__ACTIVITY__.
Output a verbatim copy of the data, cut off after the line that contains "if last then".

__Saved entries__.
******************************

/-! ### The job store (R273 to R275, R279) -/

/-- Where the next block of `n` bytes goes in the ring of a store, contiguous and on a 64-byte boundary; none when it does
not fit now. -/
def Ctx.place (c : Ctx) (n : Nat) : Option Nat :=
  match c.blocks with
  | [] => if n ≤ c.size then some 0 else none
  | b :: _ =>
    let o := b.addr - c.base
    if o < c.head then
      if c.head + n ≤ c.size then some c.head else if n < o then some 0 else none
    else if c.head + n < o then some c.head else none

/-- A partial block breaks its order (R279): discarded with `n` bytes more, counted and recorded. -/
def Hw.fragErr (h : Hw) (d s n seq : Nat) : Hw :=
  let h := h.onStream d s fun t => { t with frag := [], fragOn := false, queued := t.queued - (t.frag.length + n) }
  (h.add d A.frag_errs (s + 1)).event d Ev.grtFragErr (leBytes 1 s ++ leBytes 4 seq)

/-- A fragment joins its stream's partial block (R279): the complete block at END. A FIRST within a partial block breaks that
block and begins the next one. -/
def Hw.fragment (h : Hw) (d s : Nat) (ws : List Nat) : Hw :=
  let w0 := ws.getD 0 0
  let n := bits w0 29 16
  let data := ((ws.drop 2).flatMap (leBytes 8)).take n
  let first := bit w0 30
  let last := bit w0 31
  let off := ws.getD 1 0
  let t := h.stream d s
  let good := if first then off = 0 else t.fragOn ∧ off = t.frag.length
  let base := if first then [] else t.frag
  if !decide good ∨ 65552 < base.length + n then h.fragErr d s n (bits w0 63 32)
  else
    let h := if first ∧ t.fragOn then h.fragErr d s 0 (bits w0 63 32) else h
    h.onStream d s fun t =>
      if last then { t with frag := [], fragOn := false, waiting := some (base ++ data) }
      else { t with frag := base ++ data, fragOn := true }

/-- A stream's block has left it: stored, discarded or refused; a PCIe stream takes its descriptor as done (R284). -/
def Hw.streamDone (h : Hw) (d s n : Nat) : Hw :=
  h.onStream d s fun t =>
    { t with waiting := none, queued := t.queued - n,
             dmaHead := if h.rd d A.st_type (s + 1) = 2 then (t.dmaHead + 1) % 2 ^ h.rd d A.dma_ring_log2 (s + 1) else t.dmaHead }

/-- An accepted block stored (R273, R268): bytes, held lines, last line, and what now follows. -/
def Hw.storeBlock (h : Hw) (d s : Nat) (c : Ctx) (hd : BlkHead) (bs : List Byte) (at_ : Nat) : Hw :=
  let n := bs.length
  let lastLine := hd.first + hd.count - 1
  let h := h.store d (c.base + at_) bs
  let b : Blk := { addr := c.base + at_, len := n, port := hd.port, first := hd.first, count := hd.count, pushed := false, done := false }
  let h := h.onCtx d c.num fun x =>
    { x with blocks := x.blocks ++ [b], head := at_ + (n + 63) / 64 * 64, next := x.next.set hd.port (lastLine + 1),
             stored := x.stored + 1, bytes := x.bytes + n, last := if hd.last ∧ x.last.isNone then some lastLine else x.last }
  let h := if hd.last ∧ c.last.isNone then h.wr d A.last_line c.num lastLine else h
  let h := (h.add d A.st_blocks (s + 1)).streamDone d s n
  (((h.switchFixes d).runwayEval d).ctxDone d c.num).refreshPorts d
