-- ==== Sys2Proof/Machine/Resilience.lean ====
section
/-!
DEFINITION. Lead-die fail-over and the event recorder (spec/16_resilience.md): the lead states, the Kennel, the takeover and
its reissue list, numbering, programming and reading of events, rate limits.
-/
namespace Sys2Proof.Machine

/-! ### Modes and the lead states -/

/-- The code of a package mode (`sb_mode`). -/
def Mode.code : Mode → Nat
  | .boot => 0 | .gatehouse => 1 | .hosted => 2 | .safe => 3

/-- The package mode changed and recorded (R522). -/
def Hw.modeTo (h : Hw) (m : Mode) : Hw :=
  if h.mode = m then h
  else
    let old := h.mode
    ({ h with mode := m }).eventPkg h.leadDie Ev.pkgMode (leBytes 1 old.code ++ leBytes 1 m.code)

/-- The code of a lead state (`ld_states`). -/
def LeadSt.code : LeadSt → Nat
  | .active => 0 | .standby => 1 | .syncing => 2 | .faulted => 3

/-- The lead state of die 0 or 1. -/
def Hw.ldState (h : Hw) (d : Nat) : LeadSt := h.leadSt.getD d .faulted

/-- The lead state of die 0 or 1 set; the other dies have none (R472). -/
def Hw.setLd (h : Hw) (d : Nat) (x : LeadSt) : Hw :=
  let h := { h with leadSt := h.leadSt.set d x }
  h.wr 0 A.ld_states 0 ((h.ldState 0).code + 16 * (h.ldState 1).code)

/-- A die's bit of the SYS_STATE fault mask (R543). -/
def Hw.setFault (h : Hw) (d : Nat) (on : Bool) : Hw :=
  { h with faultMask := if on then h.faultMask ||| 2 ^ d else h.faultMask &&& (2 ^ 8 - 1 - 2 ^ d) }

/-- The last cause of die 0 or 1 (`ld_causes`). -/
def Hw.setCause (h : Hw) (d c : Nat) : Hw :=
  let v := h.rd 0 A.ld_causes 0
  h.wr 0 A.ld_causes 0 (if d = 0 then v / 16 * 16 + c else v % 16 + 16 * c)

/-- The token released for a cause (R473): 1 WATCHDOG, 2 ECC, 3 SELFTEST, 4 MGMT_POWER put the die in FAULTED and set its
fault bit; 5 MOVE leaves it STANDBY (R489). -/
def Hw.leadRelease (h : Hw) (d cause : Nat) : Hw :=
  let h := { h with lead := none, takeover := some d, kennelWriting := none }
  let h := (h.setLd d (if cause = 5 then .standby else .faulted)).setCause d cause
  let h := if cause = 5 then h else h.setFault d true
  h.event d Ev.leadFault (leBytes 1 d ++ leBytes 1 cause)

/-- A management processor that stops (R473): on the lead die the token is released; on the other die of the pair the
standby is lost; on any die the fault mask shows it. -/
def Hw.mgmtStop (h : Hw) (d cause : Nat) : Hw :=
  let h := h.onDie d fun D => { D with up := false }
  if h.lead = some d then h.leadRelease d cause
  else
    let h := h.setFault d true
    if d < 2 ∧ h.ldState d ≠ .active then (h.setLd d .faulted).setCause d cause else h

/-- WATCHDOG_EXPIRY (R473, R474): a service that becomes visible in the cycle of the expiry counts. -/
def execWatchdogExpiry (die : Nat) (serviced : Bool) (s : State) : Host.Outcome State Fault Refusal :=
  s.onDie die fun _ h => if serviced then h else h.mgmtStop die 1

/-- SRAM_ECC_ERROR (R473). -/
def execSramEccError (die : Nat) (s : State) : Host.Outcome State Fault Refusal := s.onDie die fun _ h => h.mgmtStop die 2

/-- MGMT_POWER_LOSS (R473). -/
def execMgmtPowerLoss (die : Nat) (s : State) : Host.Outcome State Fault Refusal :=
  s.onDie die fun _ h => (h.wr die A.pd_on 0 (h.rd die A.pd_on 0 &&& 0xFD)).mgmtStop die 4

/-! ### The Kennel (R477 to R480, R489) -/

/-- Registers that a checkpoint carries (R480): COLOUR_HOLD, SYSTEM, `evq_mask`, the servo values of TIMEBASE, and the
package values that the lead die holds (LEAD settings, `hs_filter_us`; assumption log 11). -/
def inCheckpoint (k : RegKey) : Bool :=
  k.die == pkgDie && (k.cls == 0x13 || k.cls == 0x1A || k.cls == 0x14 || (k.cls == 0x1F && k.id == 7) || k.cls == 0x06 ||
    (k.cls == 0x1E && [0x0004, 0x0005, 0x000A, 0x000B].contains k.id))
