/-- At each pair of the illuminator's die: the next exposure programmed at least `sched_lead_ms` ahead, or programmed again
when the prediction has moved by more than `sched_tol_us` and the pulses are more than 1 ms ahead (R366). A page that can
no longer be programmed in time is not exposed. -/
def Hw.chPair (h : Hw) (d : Nat) : Hw :=
  if d ≠ h.mxDie ∨ !h.chActive ∨ h.pageLen = 0 then h
  else
    let q := h.pkg.ch.next.getD h.chFirst
    let h := h.onCh fun C => { C with next := some q }
    match h.exposeAt q with
    | none => h
    | some t =>
      let now : Int := h.now8 d
      match h.pkg.ch.plan with
      | some p =>
        if 8000 * (h.rd 0 A.sched_tol_us 0 : Int) < (t - p.t).natAbs ∧ now + 8000000 < t ∧ now + 8000000 < p.t then
          h.chProgram q t.toNat
        else h
      | none =>
        if now + 8000000 * (h.rd 0 A.sched_lead_ms 0 : Int) ≤ t then h.chProgram q t.toNat
        else h.onCh fun C => { C with next := some (q + 1), resync := if C.resync.isSome then C.resync else some q }

/-- The matrix pulse of a planned exposure has been given (R366, R367): the page is exposed; a lost band sequence is taken
up again before the next page that is a multiple of `mx_seq_len`. -/
def Hw.chPulse (h : Hw) (d out : Nat) : Hw :=
  match h.pkg.ch.plan with
  | none => h
  | some p =>
    if d ≠ h.mxDie ∨ out ≠ h.rd d A.mx_pulse 0 then h
    else
      let len := max 1 (h.rd d A.mx_seq_len 0)
      let h := h.wr 0 A.page_q 0 p.q
      let ok := h.pkg.ch.resync.isNone
      let h := h.onCh fun C => { C with plan := none, next := some (p.q + 1), exposed := C.exposed ++ [{ p with ok := ok }] }
      if !ok ∧ (p.q + 1) % len = 0 then h.chAlign.onCh fun C => { C with resync := none } else h

/-- PULSE_OUTPUT_MATCH (R311, R354, R366, R400, R401): the pulse, the matrix step that it starts, the cameras that it
triggers, colour hold's exposure. -/
def execPulseOutputMatch (die out : Nat) (s : State) : Host.Outcome State Fault Refusal :=
  s.onUnit die out 8 fun _ h =>
    if h.poDue die out then (h.pulseMatch die out).chPulse die out else h

/-! ### Records (R320, R321, R368) -/

/-- Fields of a record's header. -/
def recKind (w : List Nat) : Nat := bits (w.getD 0 0) 63 56
def recCam (w : List Nat) : Nat := bits (w.getD 0 0) 55 48
def recPart (w : List Nat) : Nat := bits (w.getD 0 0) 47 40
def recFlags (w : List Nat) : Nat := bits (w.getD 0 0) 39 32
def recBand (w : List Nat) : Nat := bits (w.getD 0 0) 31 24
def recFrame (w : List Nat) : Nat := bits (w.getD 1 0) 63 32
def recTime (w : List Nat) : Nat := w.getD 2 0
def recLpos (w : List Nat) : Int := toSigned 64 (w.getD 3 0)
def recPairTime (w : List Nat) : Nat := w.getD 4 0
def recSpeed (w : List Nat) : Int := toSigned 32 (w.getD 5 0)

/-- LPOS at exposure, extrapolated from the latched pair (R368). -/
def recPos (w : List Nat) : Int := recLpos w + recSpeed w * ((recTime w : Int) - recPairTime w) / 10 ^ 6

/-- Packets of a queue read by Rildin until it is EMPTY. -/
def Hw.popAll (h : Hw) (ms : List (List Host.Cell)) (d i : Nat) : Nat → List (List Nat) × Hw
  | 0 => ([], h)
  | n + 1 =>
    let (w, h) := h.qPopPacket ms d i
    if w = [] then ([], h)
    else
      let (ws, h) := h.popAll ms d i n
      (w :: ws, h)

/-- The statistics queues that Rildin consumes for the named cameras are emptied into colour hold's records. -/
def Hw.chCollect (h : Hw) (ms : List (List Host.Cell)) : Hw :=
  let qs := (h.chCams.map fun k =>
    let isp := h.rd k.1 A.isp_die k.2
    (isp, h.rd isp A.stats_queue (h.rd k.1 A.stream k.2))).eraseDups
  qs.foldl (fun (h : Hw) q =>
    if (h.q q.1 q.2).consumer = 0x02 then
      let (ws, h) := h.popAll ms q.1 q.2 (h.q q.1 q.2).depth
      h.onCh fun C => { C with recs := C.recs ++ ws }
    else h) h

/-- The FRAME record of camera `cam` whose exposure is nearest to the planned time. -/
def frameFor (recs : List (List Nat)) (cam t : Nat) : Option (List Nat) :=
  let far (w : List Nat) : Nat := ((recTime w : Int) - t).natAbs
  match recs.filter fun w => recKind w == kFrame && recCam w == cam with
  | [] => none
  | w :: ws => some (ws.foldl (fun b x => if far x < far b then x else b) w)
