/-- What a die kept until NV writing was allowed is written: its calibrations, and with the lead die the committed tables of
every die (R456, R574). -/
def Hw.nvFlush (h : Hw) (d : Nat) : Hw :=
  let h := ((List.range 5).filter fun i => h.rd d A.cal_unsaved i == 1).foldl (fun (h : Hw) i => h.calStore d i) h
  if d ≠ h.leadDie then h
  else
    let h := { h with fwKept := none }
    (List.range h.n).foldl (fun (h : Hw) e =>
      let ks := (h.die e).nvWait
      h.onDie e fun D => { D with nvWait := [], nvTables := ks.foldl (fun l k => regPut l k (h.blk k)) D.nvTables }) h

/-- The window of NV writing at a round (R455): NV_TEMP_WINDOW with 0 forbidden or 1 allowed. -/
def Hw.nvRound (h : Hw) (d : Nat) : Hw :=
  let outside (lo hi : Int) (ch : Nat) : Bool :=
    (h.sensor d ch).broken || decide (h.rdS d A.sn_value ch 16 < lo) || decide (hi < h.rdS d A.sn_value ch 16)
  let ev (h : Hw) (v ch : Nat) : Hw := h.event d Ev.nvTempWindow (leBytes 1 v ++ leBytes 1 ch ++ leBytes 2 (h.rd d A.sn_value ch))
  if h.rd d A.nv_write_ok 0 = 1 then
    match dieChannels.find? (outside 0 1600) with
    | some ch => ev (h.wr d A.nv_write_ok 0 0) 0 ch
    | none => h
  else if dieChannels.any (outside 32 1568) then h
  else
    let hot := dieChannels.foldl (fun m ch => if h.rdS d A.sn_value m 16 < h.rdS d A.sn_value ch 16 then ch else m) 0
    ev ((h.wr d A.nv_write_ok 0 1).nvFlush d) 1 hot

/-! ### Calibration (R458 to R466, R470) -/

/-- The calibration instances of a die (R458). -/
def Hw.calsOf (h : Hw) (d : Nat) : List Nat := if d = h.leadDie then [0, 1, 2, 3, 4] else [0, 1, 2, 3]

/-- The end of an instance's part of a CAL_RUN: a failure decides, success when no instance is left (R470). -/
def Hw.calSettle (h : Hw) (d id fate : Nat) : Hw :=
  let pending := (((h.pkg.deferred ++ h.dies.flatMap fun D => D.mbx.deferred).find? fun r => r.id = id).map (·.fate)) == some 0x0C
  let left := (h.die d).cals.any fun C => C.id == some id
  if !pending then h
  else if fate ≠ 0 then h.settle id fate
  else if left then h else h.settle id 0

/-- An instance leaves its work; its command's part ends with a fate. -/
def Hw.calEnd (h : Hw) (d i fate : Nat) : Hw :=
  let id := ((h.die d).cals.getD i {}).id
  let h := h.onCal d i fun C => { C with work := 0, id := none }
  match id with
  | some x => h.calSettle d x fate
  | none => h

/-- A run without result: the state `to`, the previous values in force, CAL_FAIL with cause 0 CHECK, 1 NO_GAP or 2 ABORT. -/
def Hw.calFail (h : Hw) (d i to_ cause detail : Nat) : Hw :=
  (((h.wr d A.cal_state i to_).add d A.cal_fails i).event d Ev.calFail (leBytes 1 i ++ leBytes 1 cause ++ leBytes 4 detail)).calEnd
    d i Status.check.code

/-- The nominal gain of the ADC, 1,800 mV over 4,096 codes (assumption log 17), as the error of a gain in ppm: `vref` mV
read as `n` codes. -/
def gainError (vref n : Nat) : Nat := if n = 0 then 10 ^ 6 else ((vref * 4096 : Int) - 1800 * n).natAbs * 10 ^ 6 / (1800 * n)

/-- The values of an ADC calibration: reference voltage, and the codes of channels 38 and 58 (R460; assumption log 14). -/
def adcValues (vref r38 r58 : Nat) : List Byte := leBytes 2 vref ++ leBytes 2 r38 ++ leBytes 2 r58

/-- Gain and offset refreshed from the round and stored when the gain has moved by more than 200 ppm (R460). -/
def Hw.adcRound (h : Hw) (d r38 r58 : Nat) : Hw :=
  let vref := h.rd d A.vref_mv 1
  let q := gainError vref (r38 - r58)
  if vref = 0 ∨ h.rd d A.cal_auto 1 = 0 ∨ h.rd d A.cal_state 1 ≠ 1 ∨ 20000 < q then h
  else
    let h := h.onCal d 1 fun C => { C with values := adcValues vref r38 r58 }
    let h := (h.wr d A.quality 1 q).wr d A.quality_tb1 1 (h.tb d 1)
    match ((h.die d).cals.getD 1 {}).stored with
    | none => h.calStore d 1
    | some c =>
      let a : Int := vref * ((fieldOf c.values 2 2 : Int) - fieldOf c.values 4 2)
      let b : Int := (fieldOf c.values 0 2 : Int) * ((r38 : Int) - r58)
      if 200 * b.natAbs < (a - b).natAbs * 10 ^ 6 then h.calStore d 1 else h

/-- A gap-fitted run begun (R463). -/
def Hw.gapStart (h : Hw) (d i : Nat) (id : Option Nat) : Hw :=
  let old := h.rd d A.cal_state i
  (h.wr d A.cal_state i 3).onCal d i fun C => { C with work := 2, before := old, since := h.clk, id := id, retry := none }

/-- Quality figures refreshed on a DKG8 before they are 10 s old; their values are measurements (R466). -/
def Hw.qualityRound (h : Hw) (d i : Nat) : Hw :=
  if h.n ≠ 8 ∨ i = 1 ∨ !([1, 2] : List Nat).contains (h.rd d A.cal_state i) ∨
      h.tb d 1 + 10 ^ 6 * h.rd d A.round_ms 0 < h.rd d A.quality_tb1 i + 10 ^ 10 then h
  else
    let r := h.fresh
    (r.2.wr d A.quality i (r.1 % 2 ^ 32)).wr d A.quality_tb1 i (r.2.tb d 1)

/-- Calibrations that become STALE at a round, and gap-fitted runs of those that are (R463): cause 0 temperature, 1 period. -/
def Hw.calRound (h : Hw) (d i : Nat) : Hw :=
  let moved := (h.rdS d A.tj_mean 0 16 - h.rdS d A.cal_temp i 16).natAbs
  let period := h.rd d A.cal_period_s i
  let h := if h.rd d A.cal_retrigger i < moved then h.calStale d i 0
    else if period ≠ 0 ∧ h.rd d A.cal_tb0 i + 10 ^ 9 * period ≤ h.tb d 0 then h.calStale d i 1 else h
  let again : Bool := match ((h.die d).cals.getD i {}).retry with
    | some t => decide (t ≤ h.clk)
    | none => true
  if h.rd d A.cal_state i = 2 ∧ h.rd d A.cal_auto i = 1 ∧ again then h.gapStart d i none else h.qualityRound d i

/-- HOUSEKEEPING_ROUND (R441 to R456, R460, R463): raw codes of the 64 channels as converted, and for each channel but the
HEAD ones the value that the conversion gives, in 1/16 °C or mV. -/
def execHousekeepingRound (die t : Nat) (raws : List Nat) (vals : List Int) (s : State) : Host.Outcome State Fault Refusal :=
  s.onDie die fun _ h =>
    let h := h.until die t
    let old := (h.die die).sensors
    let odd := (h.rd die A.rounds 0 + 1) % 2 == 1
    let raw (ch : Nat) : Nat := raws.getD ch 0 % 4096
    let h := (List.range 64).foldl (fun (h : Hw) ch =>
      if ch < 6 then h.thermRead die ch (raw ch) (some (vals.getD ch 0))
      else if ch < 30 then
        h.thermRead die ch (raw ch) (headTemp (codeOf odd (raw ch)) (h.rd die A.ohm_25c ch) (h.rd die A.beta ch))
      else h.voltRead die ch (raw ch) (vals.getD ch 0)) h
    let h := (h.tjRound die).add die A.rounds 0
    let h := (((h.throttleRound die).speedRound die).nvRound die).criticalRound die old
    let h := h.adcRound die (codeOf odd (raw 38)) (codeOf odd (raw 58))
    (h.calsOf die).foldl (fun (h : Hw) i => h.calRound die i) h
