-- ==== Sys2Proof/Machine/Core.lean ====
section
/-!
DEFINITION. The model as the host takes it.
-/

def Sys2Proof.core : Host.Core := { State := Sys2Proof.Machine.State, Fault := Sys2Proof.Machine.Fault, Refusal := Sys2Proof.Machine.Refusal, step := Sys2Proof.Machine.step, reset := Sys2Proof.Machine.State.reset }
end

******************************

__REPLY__.
/-! ### The job store (R273 to R275, R279) -/

/-- Where the next block of `n` bytes goes in the ring of a store, contiguous and on a 64-byte boundary; none when it does
not fit now. -/
def Ctx.place (c : Ctx) (n : Nat) : Option Nat :=
  match c.blocks with
  | [] => if n ≤ c.size then some 0 else none
  | b :: _ =>
    let o := b.addr - c.base
    if o < c.head then
      if c.head + n ≤ c.size then some c.head else if n < o then some 0 else none
    else if c.head + n < o then some c.head else none

/-- A partial block breaks its order (R279): discarded with `n` bytes more, counted and recorded. -/
def Hw.fragErr (h : Hw) (d s n seq : Nat) : Hw :=
  let h := h.onStream d s fun t => { t with frag := [], fragOn := false, queued := t.queued - (t.frag.length + n) }
  (h.add d A.frag_errs (s + 1)).event d Ev.grtFragErr (leBytes 1 s ++ leBytes 4 seq)

/-- A fragment joins its stream's partial block (R279): the complete block at END. A FIRST within a partial block breaks that
block and begins the next one. -/
def Hw.fragment (h : Hw) (d s : Nat) (ws : List Nat) : Hw :=
  let w0 := ws.getD 0 0
  let n := bits w0 29 16
  let data := ((ws.drop 2).flatMap (leBytes 8)).take n
  let first := bit w0 30
  let last := bit w0 31
  let off := ws.getD 1 0
  let t := h.stream d s
  let good := if first then off = 0 else t.fragOn ∧ off = t.frag.length
  let base := if first then [] else t.frag
  if !decide good ∨ 65552 < base.length + n then h.fragErr d s n (bits w0 63 32)
  else
    let h := if first ∧ t.fragOn then h.fragErr d s 0 (bits w0 63 32) else h
    h.onStream d s fun t =>
      if last then { t with frag := [], fragOn := false, waiting := some (base ++ data) }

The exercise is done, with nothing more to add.